I hate being the bad guy but this is what happens.... I am arguing with Landen (don't get me wrong I try to chose my battles with him wisely b/c otherwise it is just not worth it!) But then usually Trav and I end up fighting and then I am always in the wrong.
OK that was my VENT session for the day, I just don't want to fail him. I don't want him to resent me. I don't want my child to grow up thinking he can get away with things and think that he doesn't have to respect me. I made an appointment with a Couples Counselor and a Parenting Counselor, I just feel like I'm at my wit's end with how to handle things anymore......
I am not feeling sorry for myself so please don't think that, my heart just feels so heavy and I dont want to fail my child or my relationship.

7 comments:

G24 said...

Sending you a hug :)

Kelly said...

I'm glad that you have the blog available to you to blow off a little bit of steam. I think we all need to vent now and again. It's healthy. Hopefully this will all blow over soon. In the meantime, say a few prayers and take a deep breath.

Angela said...

Oh, Kim! I feel for you! All couples/parents- go through those things at one point of another. But good for you for taking initative! Counseling can be great.

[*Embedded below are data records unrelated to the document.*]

theorem fieldPiece_sendAddress (a : List Byte) : FieldPiece c (sendAddress c a) := by
  have hseq : sendAddress c a = phaseStep (.lines (mALE ||| mCLE ||| mCE) mALE) .address ::
      (a.flatMap (writeByte c) ++ [plainStep (.lines mALE 0#14)] ++ [restoreIdle c]) := by
    simp [sendAddress]
  rw [hseq]
  refine fieldPiece_phase _ _ (by decide) ?_
  rw [all_append, all_single]
  exact ⟨still_writeBytes a, still_lines ..⟩

theorem fieldPiece_sendData (d : List Byte) : FieldPiece c (sendData c d) := by
  have hseq : sendData c d = phaseStep (.lines (mCLE ||| mALE ||| mCE) 0#14) .dataOut ::
      (d.flatMap (writeByte c) ++ [restoreIdle c]) := by
    simp [sendData]
  rw [hseq]
  exact fieldPiece_phase _ _ (by decide) (still_writeBytes d)

theorem dirWithData_output_field (d : Lines15) : (dirWithData .output d).setWidth 8 = 0xFF#8 := by
  simp only [dirWithData, BitVec.setWidth_or]
  exact BitVec.or_allOnes

theorem dirWithData_input_field (d : Lines15) : (dirWithData .input d).setWidth 8 = 0x00#8 := by
  simp only [dirWithData, BitVec.setWidth_and]
  exact BitVec.and_zero

theorem dirWithAll_field : (dirWithAll 0x3FFF#14).setWidth 8 = 0xFF#8 := by decide

/-- receiveData releases the field with its first micro-operation and drives it again with the last but one. -/
theorem fieldPiece_receiveData (n : Nat) : FieldPiece c (receiveData c n) := by
  have hseq : receiveData c n = phaseStep (.dirD .input) .dataIn ::
      ([plainStep .poll, plainStep (.lines (mCLE ||| mALE ||| mCE) 0#14)] ++ (List.replicate n (readByte c)).flatten ++
        [plainStep (.dirD .output), restoreIdle c]) := by
    simp [receiveData]
  rw [hseq]
  intro p hp
  have hin := dirWithData_input_field p.dir
  refine ⟨.inl ⟨nofun, hp⟩, fieldOk_still ?_ (.inr ⟨rfl, hin⟩) fun r hr => ?_⟩
  · simp only [List.forall_mem_append, List.forall_mem_cons]
    exact ⟨⟨still_poll, still_lines .., nofun⟩, still_readBytes n⟩
  · exact ⟨.inr (.inl ⟨rfl, hr.trans hin⟩), fieldOk_restoreIdle (dirWithData_output_field r.dir)⟩

end

/-- Every operation but SETDIR Input may be run from PHASE Idle with the field driven. -/
theorem fieldPiece_expand {i : Instr} (s : State) (h : i ≠ .setdir .input) : FieldPiece s.cfg (expand i s) :=
  expand_of_pieces i s (hnil := fun _ hp => ⟨rfl, hp⟩) (happ := fun ha hb p hp => fieldOk_append (ha p hp) hb)
    (hcmd := fieldPiece_sendCommand) (hadr := fieldPiece_sendAddress) (hdata := fieldPiece_sendData)
    (hrecv := fieldPiece_receiveData) (hpoll := fieldPiece_single fun _ => id)
    (hdly := fun _ => fieldPiece_single fun _ => id) (hlines := fun _ _ => fieldPiece_single fun _ => id)
    (hdrive := fieldPiece_single fun _ _ => dirWithAll_field) (hrdl := fun _ => fieldPiece_single fun _ => id)
    (hrdd := fieldPiece_single fun _ => id)
    (hsetdir := fun d hd => by
      cases d with
      | input => exact absurd hd h
      | output => exact fieldPiece_single fun p _ => dirWithData_output_field p.dir)

/-! ### The data field in a run -/

/-- The field in a state whose rest of a sequence is as `FieldOk` says. -/
theorem fieldOk_state {u : State} (h : FieldOk u.cfg u.pins u.phase u.rest) :
    (u.dir.setWidth 8 = 0xFF#8 ∨ (u.busy = true ∧ u.phase = .dataIn ∧ u.dir.setWidth 8 = 0x00#8)) ∧
      (u.phase = .dataIn → u.dir.setWidth 8 = 0x00#8 ∨
        ∃ c, u.cur = some c ∧ c.seq[u.seqPc]? = some (restoreIdle u.cfg)) := by
  cases hrest : u.rest with
  | nil =>
    rw [hrest] at h
    obtain ⟨hidle, hfield⟩ := h
    exact ⟨.inl hfield, fun hin => by rw [hidle] at hin; cases hin⟩
  | cons m r =>
    obtain ⟨c, hc⟩ : ∃ c, u.cur = some c := by
      cases hcur : u.cur with
      | none => rw [rest_of_none hcur] at hrest; cases hrest
      | some c => exact ⟨c, rfl⟩
    have hbusy : u.busy = true := by rw [State.busy, hc]; rfl
    have hm : c.seq[u.seqPc]? = some m := getElem?_of_drop ((rest_of_some hc).symm.trans hrest)
    rw [hrest] at h
    obtain ⟨⟨hph, hfield⟩ | ⟨hph, hfield⟩ | ⟨hph, hfield, rfl⟩, _⟩ := h
    · exact ⟨.inl hfield, fun hin => absurd hin hph⟩
    · exact ⟨.inr ⟨hbusy, hph, hfield⟩, fun _ => .inl hfield⟩
    · exact ⟨.inl hfield, fun _ => .inr ⟨c, hc, hm⟩⟩

/-- Settles O60: the field is as `FieldOk` says along the rest of the sequence, from the start to the end of the run. -/
theorem dataDirection : Obligations.DataDirection := by
  unfold Obligations.DataDirection
  intro i s t n u hi hb hidle hfield he hin hrun hbusy
  have hkept : KeptBy (FieldOk s.cfg) := fun _ _ _ _ ⟨_, hr⟩ => hr
  have hstart : FieldOk s.cfg s.pins s.phase (expand i s) := by
    rw [hidle]
    exact fieldPiece_expand s hi s.pins hfield
  obtain ⟨hu, hcfg⟩ := exec_run_keeps hkept hb he hin hrun hbusy hstart ⟨hidle, hfield⟩
  rw [← hcfg] at hu
  exact fieldOk_state hu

You hang in there- because, you are right, you don't want Landen to think he can get away with things like that. Next time, don't ask him who he wants to put him to bed... you just choose for him ;)

Hugs!

Rachel said...

ur a good mommy...and Land knows that and loves you very much he's just going through a tough stage. i have so been there many times. hang in there mama.

Amanda said...

Children can be quite a challenge, that's for sure! So can relationships! Getting counseling is the right step to take. Good for you for caring so much about your child and your relationship with his Daddy to take that necessary step! I hope it does some good...But in the meantime, feel free to vent to us anytime!

LeslieW. said...

Very cool phone! I love a cool phone too. I have a blackberry curve, it was really complicated at first. Now I am used to it and love it, my hubs got one too. You will get spoiled though...can't go back now! Hope you get the hang of it quickly!

Dena said...

Wowsa - sounds like it was crazy at your house dude - don't worry - land is TWO - that's what they do and from my experience (i listen to my gals) most hubbies are useless - so don't worry - I always think it's funny when annie and i get in a fight - she's FOUR - I am THIRTY FOUR!